Fig. 1 Continuous range of critical packing fraction in disk packings. (a) Schematic illustrations of jamming transition controlled by packing fraction, showing changes in contact numbers (color coded) with the isostatic condition satisfied at the jamming point. (b) Histograms of particle–particle distances r_ij show the emergence of overlaps between soft particles beyond the jamming point. Bars represent the accessible range of hard particle packings (ϕ ≤ ϕ_c) and soft particle packings (all ϕ). (c) Schematic of critically jammed structures for monodisperse (top), bidisperse (center), and polydisperse (bottom) frictionless disks. Monodisperse and polydisperse disks are colored by number of neighbors, bidisperse disks by size.

Recent research has shown, however, that the critical packing fraction at the jamming transition ϕ_c is not unique and strongly depends on the preparation protocol of the packing.^13–17 To understand mechanical properties of the material, it is crucial to understand and predict ϕ_c. Fig. 1c illustrates structural changes associated with different ϕ_c in 2D. The packing fraction of the hexagonal crystal ϕ_hex = 0.9069 … is proved to be the highest ϕ_c for monodisperse disks and also provides an upper bound on ϕ_c of bidisperse systems with sizes more similar than a threshold value,^18,19 which structurally corresponds to size segregation. In both mono- and bidisperse systems, lower ϕ_c indicates stronger positional disorder (increased defect density and smaller-scale segregation, respectively). Bidisperse systems with larger size contrast can avoid crystallization entirely and in many simulation protocols settle on a critical density ϕ_rcp ≈ 0.84, although lower-density random packings are possible with specialized protocols in monodisperse systems.²⁰

Systems with significant continuous size polydispersity are less often studied, but avoid long-range order very effectively. Again the vast majority of packing protocols yield ϕ_c ≈ ϕ_rcp. For a variety of given particle size distributions, we here show how to systematically construct packings with ϕ_c covering a wide range between ϕ_rcp close to ϕ_hex, without any long-range order (Fig. 1c). By connecting the concept of the energy landscape for jammed states to the critically jammed structures, our approach allows controlled access to distinct jamming configurations, including unusually dense states that exhibit extraordinary mechanical properties and structural robustness.

2 Results & discussion

2.1 Accessing metastable states by simultaneous swaps

In contrast to many common protocols of the Lubachevsky–Stillinger (LS) type,²¹ which approach the critical jamming point from unjammed (fluid) states by incrementally increasing packing fraction, we instead use polydisperse soft particles, generating overjammed states (ϕ > ϕ_c), which we relax by incrementally decreasing ϕ following^22,23 (Fig. 1b). While hard particle packings cannot access this overjammed regime as the bulk modulus diverges at the jamming point, soft particle packings can be stabilized within this regime under finite pressure. After decompression down to the jamming point, the resulting configurations can thus represent both hard and soft critically jammed frictionless disks.
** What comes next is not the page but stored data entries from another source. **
-- ==== Sys2Proof/Machine/Dispatch.lean ====
section
/-! DEFINITION. One arm per command: a direct call of its meaning. -/

namespace Sys2Proof.Machine
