/-- DESC_CREATE of at most 256 entries at free indices below 32,768 puts every descriptor that passes its checks at
its index and changes no other entry; when one fails, none is created, and the command fails with the event of its
check, the index in DETAIL and the event's payload. DESC_DESTROY of entries that no pair and no live context names,
while nothing is launched and no other command is open, leaves them empty and completes. PAIR_CREATE of two native
descriptors that satisfy every rule of R215 and overlap in at most 4 MiB fills its entry with payload bytes 0 to 15.
COMPAT_MAP maps each page of its range to its 2 MiB of the target when every one is allowed; COMPAT_UNMAP removes the
pages of its range and no other, and fails with event 0x2011 when the range is not below 524,288. (R201, R205, R207, R208, R215, R217, R225, R226, 07_tensors.md) -/
def Obligations.DescriptorCommandsAct : Prop :=
  ∀ (c : Ici) (s : State),
    (performs 0x0201 c (inSpools (pay c.p 0 8) && pay c.p 10 2 != 0) s →
      let d := s.dev.takeAccepted 0x0201 c
      let first := pay c.p 8 2
      let count := pay c.p 10 2
      let xs := fun (l : List Byte) (i : Nat) => (BitVec.ofNat 512 (leAt l (64 * i) 64) : Desc)
      let fault := fun (x : Desc) => if bitOf c.p 96 then forerunnerFault x else d.nativeFault x
      ∀ l, count ≤ 256 → readable s d (pay c.p 0 8) (64 * count) 64 l → first + count ≤ 32768 →
        (∀ i, first ≤ i → i < first + count → has s.dev.descs i = false) →
        ((∀ i, i < count → fault (xs l i) = none) →
          ∃ t, exec (.descCreate c) s = .next t ∧ sameStore s t ∧ succeeds 0x0201 c s t
            ∧ t.dev = { s.dev with queues := t.dev.queues, descs := t.dev.descs }
            ∧ (∀ i, i < count → get? t.dev.descs (first + i) = some (if bitOf c.p 96 then .forerunner (xs l i) else .native (xs l i)))
            ∧ ∀ i, i < first ∨ first + count ≤ i → get? t.dev.descs i = get? s.dev.descs i)
        ∧ (∀ i f, i < count → (∀ j, j < i → fault (xs l j) = none) → fault (xs l i) = some f →
          ∃ t, exec (.descCreate c) s = .next t ∧ sameStore s t ∧ t.dev.descs = s.dev.descs
            ∧ answers 0x0201 c 1 f.1 (BitVec.ofNat 32 (first + i)) 0 s t ∧ recorded f.1 none (((first + i : Nat) : Int) :: f.2) s t))
    ∧ (performs 0x0202 c false s →
        let first := pay c.p 0 2
        let count := pay c.p 2 2
        first + count ≤ 32768 → (∀ i, first ≤ i → i < first + count → s.dev.descUser i = none) → s.dev.allActs = [] →
        s.dev.dying = [] → s.dev.opens = [] →
        ∃ t, exec (.descDestroy c) s = .next t ∧ sameStore s t ∧ succeeds 0x0202 c s t
          ∧ t.dev = { s.dev with queues := t.dev.queues, descs := t.dev.descs }
          ∧ (∀ i, first ≤ i → i < first + count → get? t.dev.descs i = none)
          ∧ ∀ i, i < first ∨ first + count ≤ i → get? t.dev.descs i = get? s.dev.descs i)
    ∧ (performs 0x0204 c false s → ∀ (x y : Desc),
        let i := pay c.p 0 2
        i < 32768 → pay c.p 2 2 < 32768 → pay c.p 4 2 < 32768 → has s.dev.descs i = false →
        get? s.dev.descs (pay c.p 2 2) = some (.native x) → get? s.dev.descs (pay c.p 4 2) = some (.native y) →
        (∀ b ∈ pairRules x y (payBits c.p 6 0 18), b = true) → overlapBytes x y ≤ 4194304 →
        ∃ t, exec (.pairCreate c) s = .next t ∧ sameStore s t ∧ succeeds 0x0204 c s t
          ∧ t.dev = { s.dev with queues := t.dev.queues, descs := t.dev.descs }
          ∧ get? t.dev.descs i = some (.pair (BitVec.ofNat 128 (fld c.p 0 128))) ∧ ∀ j, j ≠ i → get? t.dev.descs j = get? s.dev.descs j)
    ∧ (performs 0x0205 c false s →
        let d := s.dev.takeAccepted 0x0205 c
        let first := pay c.p 0 4
        let count := pay c.p 4 4
        let at' := fun (q : Nat) => pay c.p 8 8 + (q - first) * 2097152
        pay c.p 8 8 % 2097152 = 0 → first + count ≤ 524288 →
        (∀ q, first ≤ q → q < first + count → d.placed (at' q) (at' q + 2097152 - 1) (bitOf c.p 129) = true) →
        ∃ t, exec (.compatMap c) s = .next t ∧ sameStore s t ∧ succeeds 0x0205 c s t
          ∧ t.dev = { s.dev with queues := t.dev.queues, compat := t.dev.compat }
          ∧ (∀ q, first ≤ q → q < first + count → get? t.dev.compat q = some ⟨at' q, bitOf c.p 128, bitOf c.p 129⟩)
          ∧ ∀ q, q < first ∨ first + count ≤ q → get? t.dev.compat q = get? s.dev.compat q)
    ∧ (performs 0x0206 c false s →
        let first := pay c.p 0 4
        let count := pay c.p 4 4
        (first < 524288 → first + count ≤ 524288 → ∃ t, exec (.compatUnmap c) s = .next t ∧ sameStore s t ∧ succeeds 0x0206 c s t
          ∧ t.dev = { s.dev with queues := t.dev.queues, compat := t.dev.compat }
          ∧ (∀ q, first ≤ q → q < first + count → get? t.dev.compat q = none)
          ∧ ∀ q, q < first ∨ first + count ≤ q → get? t.dev.compat q = get? s.dev.compat q)
        ∧ (524288 ≤ first ∨ 524288 < first + count → ∃ t, exec (.compatUnmap c) s = .next t ∧ sameStore s t
          ∧ t.dev.compat = s.dev.compat ∧ answers 0x0206 c 1 0x2011 0 0 s t))
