theorem Box.gate_good (b : Box) (a : Act) (sel : Action → Bool) (reads : Dev → Action → List Rng) (f : Box → Action → Box) (hb : b.good) (hf_f : ∀ (b : Box) (x1 : Action), b.good → (f b x1).good) :
    (Box.gate b a sel reads f).good := by
  unfold Box.gate
  dsimp only
  repeat' split
  all_goals simp +contextual (maxDischargeDepth := 30) only [↓Box.onD_good, ↓Box.pumpAll_good, ↓Box.requestLines_good, ↓Box.faultStop_good, hb, hf_f]

theorem Box.work_good (b : Box) (a : Act) (sel : Action → Bool) (reads : Dev → Action → List Rng) (f : Box → Action → Box) (hb : b.good) (hf_f : ∀ (b : Box) (x1 : Action), b.good → (f b x1).good) :
    (Box.work b a sel reads f).good := by
  unfold Box.work
  simp +contextual (maxDischargeDepth := 30) only [implies_true, ↓Box.onD_good, ↓Box.gate_good, hb, hf_f]

theorem Box.readDone_good (b : Box) (r : RemoteReq) (status : Nat) (data : List PB) (hb : b.good) :
    (Box.readDone b r status data).good := by
  unfold Box.readDone
  dsimp only
  simp +contextual (maxDischargeDepth := 30) only [implies_true, ↓Box.onD_good, ↓ite_good, ↓Box.onS_good, ↓Store.foldl_wf, Store.wrMem_wf, Store.poisonMem_wf, ↓Box.remoteFailed_good, ↓Box.pumpAll_good, hb]

theorem Box.writeDone_good (b : Box) (r : RemoteReq) (status : Nat) (hb : b.good) :
    (Box.writeDone b r status).good := by
  unfold Box.writeDone
  dsimp only
  simp +contextual (maxDischargeDepth := 30) only [↓Box.onD_good, ↓ite_good, ↓Box.remoteFailed_good, ↓Box.pumpAll_good, hb]

theorem Box.knotDone_good (b : Box) (r : RemoteReq) (status : Nat) (hb : b.good) :
    (Box.knotDone b r status).good := by
  unfold Box.knotDone
  dsimp only
  simp +contextual (maxDischargeDepth := 30) only [↓Box.onD_good, ↓ite_good, ↓Box.faultStop_good, hb]

theorem Box.endReq_good (b : Box) (r : RemoteReq) (status : Nat) (hb : b.good) :
    (Box.endReq b r status).good := by
  unfold Box.endReq
  simp +contextual (maxDischargeDepth := 30) only [↓ite_good, ↓Box.knotDone_good, ↓Box.readDone_good, ↓Box.writeDone_good, hb]

theorem Box.statusThree_good (b : Box) (k : Packet) (hb : b.good) :
    (Box.statusThree b k).good := by
  unfold Box.statusThree
  simp +contextual (maxDischargeDepth := 30) only [implies_true, ↓Box.onD_good, ↓ite_good, ↓elim_good, ↓Box.endReq_good, hb]

theorem Box.noWay_good (b : Box) (src : Option Nat) (k : Packet) (hb : b.good) :
    (Box.noWay b src k).good := by
  unfold Box.noWay
  dsimp only
  simp +contextual (maxDischargeDepth := 30) only [↓Box.onD_good, ↓ite_good, ↓Box.statusThree_good, hb]

theorem Box.forward_good (b : Box) (src : Option Nat) (p : Nat) (k : Packet) (hb : b.good) :
    (Box.forward b src p k).good := by
  unfold Box.forward
  dsimp only
  repeat' split
  all_goals simp +contextual (maxDischargeDepth := 30) only [↓Box.onD_good, ↓Box.noWay_good, hb]

theorem Box.onPacketIn_good (b : Box) (src : Option Nat) (p : Nat) (k : Packet) (f : Box → Box) (hb : b.good) (hf_f : ∀ (b : Box), b.good → (f b).good) :
    (Box.onPacketIn b src p k f).good := by
  unfold Box.onPacketIn
  dsimp only
  repeat' split
  all_goals simp +contextual (maxDischargeDepth := 30) only [↓Box.onD_good, ↓Box.forward_good, hb, hf_f]

theorem Box.onPacket_good (b : Box) (p : Nat) (k : Packet) (f : Box → Box) (hb : b.good) (hf_f : ∀ (b : Box), b.good → (f b).good) :
    (Box.onPacket b p k f).good := by
  unfold Box.onPacket
  simp +contextual (maxDischargeDepth := 30) only [implies_true, ↓Box.onPacketIn_good, hb, hf_f]

theorem Box.packetOf_good (b : Box) (t : Nat) (p : Nat) (k : Packet) (f : Box → Box) (hb : b.good) (hf_f : ∀ (b : Box), b.good → (f b).good) :
    (Box.packetOf b t p k f).good := by
  unfold Box.packetOf
  simp +contextual (maxDischargeDepth := 30) only [implies_true, ↓ite_good, ↓Box.onPacket_good, hb, hf_f]

theorem Box.serveRead_good (b : Box) (p : Nat) (k : Packet) (hb : b.good) :
    (Box.serveRead b p k).good := by
  unfold Box.serveRead
  dsimp only
  simp +contextual (maxDischargeDepth := 30) only [↓Box.onD_good, ↓ite_good, hb]

theorem Box.serveWrite_good (b : Box) (p : Nat) (k : Packet) (hb : b.good) :
    (Box.serveWrite b p k).good := by
  unfold Box.serveWrite
  dsimp only
  simp +contextual (maxDischargeDepth := 30) only [↓Box.onD_good, ↓ite_good, ↓Box.wrDev_good, hb]

theorem Box.inService_good (b : Box) (a n : Nat) (f : Box → Box) (hb : b.good) (hf_f : ∀ (b : Box), b.good → (f b).good) :
    (Box.inService b a n f).good := by
  unfold Box.inService
  simp +contextual (maxDischargeDepth := 30) only [↓Box.onD_good, ↓ite_good, hb, hf_f]

theorem Box.failWhere_good (b : Box) (status : Nat) (sel : Plan → CollInst → Bool) (hb : b.good) :
    (Box.failWhere b status sel).good := by
  unfold Box.failWhere
  simp +contextual (maxDischargeDepth := 30) only [implies_true, ↓ite_good, ↓foldl_good, ↓Box.failColl_good, ↓Box.faultStop_good, hb]

theorem Box.actOnLoss_good (b : Box) (lost : Nat) (hb : b.good) :
    (Box.actOnLoss b lost).good := by
  unfold Box.actOnLoss
  dsimp only
  simp +contextual (maxDischargeDepth := 30) only [implies_true, ↓Box.onD_good, ↓ite_good, ↓foldl_good, ↓Box.endReq_good, ↓Box.failWhere_good, hb]

theorem Box.partnerLost_good (b : Box) (partner : Nat) (hb : b.good) :
    (Box.partnerLost b partner).good := by
  unfold Box.partnerLost
  dsimp only
  simp +contextual (maxDischargeDepth := 30) only [↓Box.onD_good, ↓Box.actOnLoss_good, hb]

theorem Box.takeLoss_good (b : Box) (p : Nat) (k : Packet) (hb : b.good) :
    (Box.takeLoss b p k).good := by
  unfold Box.takeLoss
  dsimp only
  simp +contextual (maxDischargeDepth := 30) only [↓Box.onD_good, ↓ite_good, ↓Box.actOnLoss_good, hb]

theorem Box.scrNote_good (b : Box) (core : Nat) (unc : Bool) (hb : b.good) :
    (Box.scrNote b core unc).good := by
  unfold Box.scrNote
  dsimp only
  simp +contextual (maxDischargeDepth := 30) only [↓Box.onD_good, ↓ite_good, ↓Box.due_good, hb]

theorem Box.scrCorrected_good (b : Box) (core : Nat) (bank : Nat) (ctx : Option Nat) (hb : b.good) :
    (Box.scrCorrected b core bank ctx).good := by
  unfold Box.scrCorrected
  dsimp only
  simp +contextual (maxDischargeDepth := 30) only [↓Box.onD_good, ↓ite_good, ↓Box.scrNote_good, hb]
Soft-particle packings in the overjammed regime can be modeled using interparticle elastic pair potentials in a simple yet generic manner (cf.Fig. 1b; see Methods). The entire system is then described (at zero temperature) by a multidimensional energy landscape whose degrees of freedom are the particle positions. An initial configuration relaxes to one of a huge number of mechanical equilibrium states, representing local minima of the energy landscape (metastable states, MS), which correspond to inherent structures in the parlance of the glass literature.^24,25 In recent work, the authors showed that deeply overjammed MS (ϕ = 1) with distinct energy levels exhibit distinct structural features as well as mechanical behavior, and that structural measures of the states can be utilized to efficiently construct low energy MS.²⁶ While this approach is effective in finding low energy MS, it is incapable of constructing MS at controlled higher energy levels, limiting our ability to efficiently explore the metastable energy landscape.

To access MS at different energy levels, we develop a novel algorithm, illustrated in Fig. 2a. The approach entails four steps: (1) generating an initial MS by annealing a random configuration, (2) converting the particle packing to a network system based on radical tessellation with a target network connectivity z_n, (3) annealing the network system with particle sizes as additional degrees of freedom, and (4) converting the network system back to a particle packing, reassigning original particle sizes in the order of the altered particle sizes, and subsequently annealing to a final MS (see Methods for details). The algorithm was evaluated for a variety of particle numbers (N = 144 to N = 1024), particle size distribution shapes (gamma, log-normal, and uniform area distributions), and size polydispersity (particle area coefficient of variation 0.2 ≤ c_A ≤ 0.5), and proved effective across all conditions. For clarity in presentation, we will concentrate on results for gamma distribution with c_A = 0.4 in the following sections.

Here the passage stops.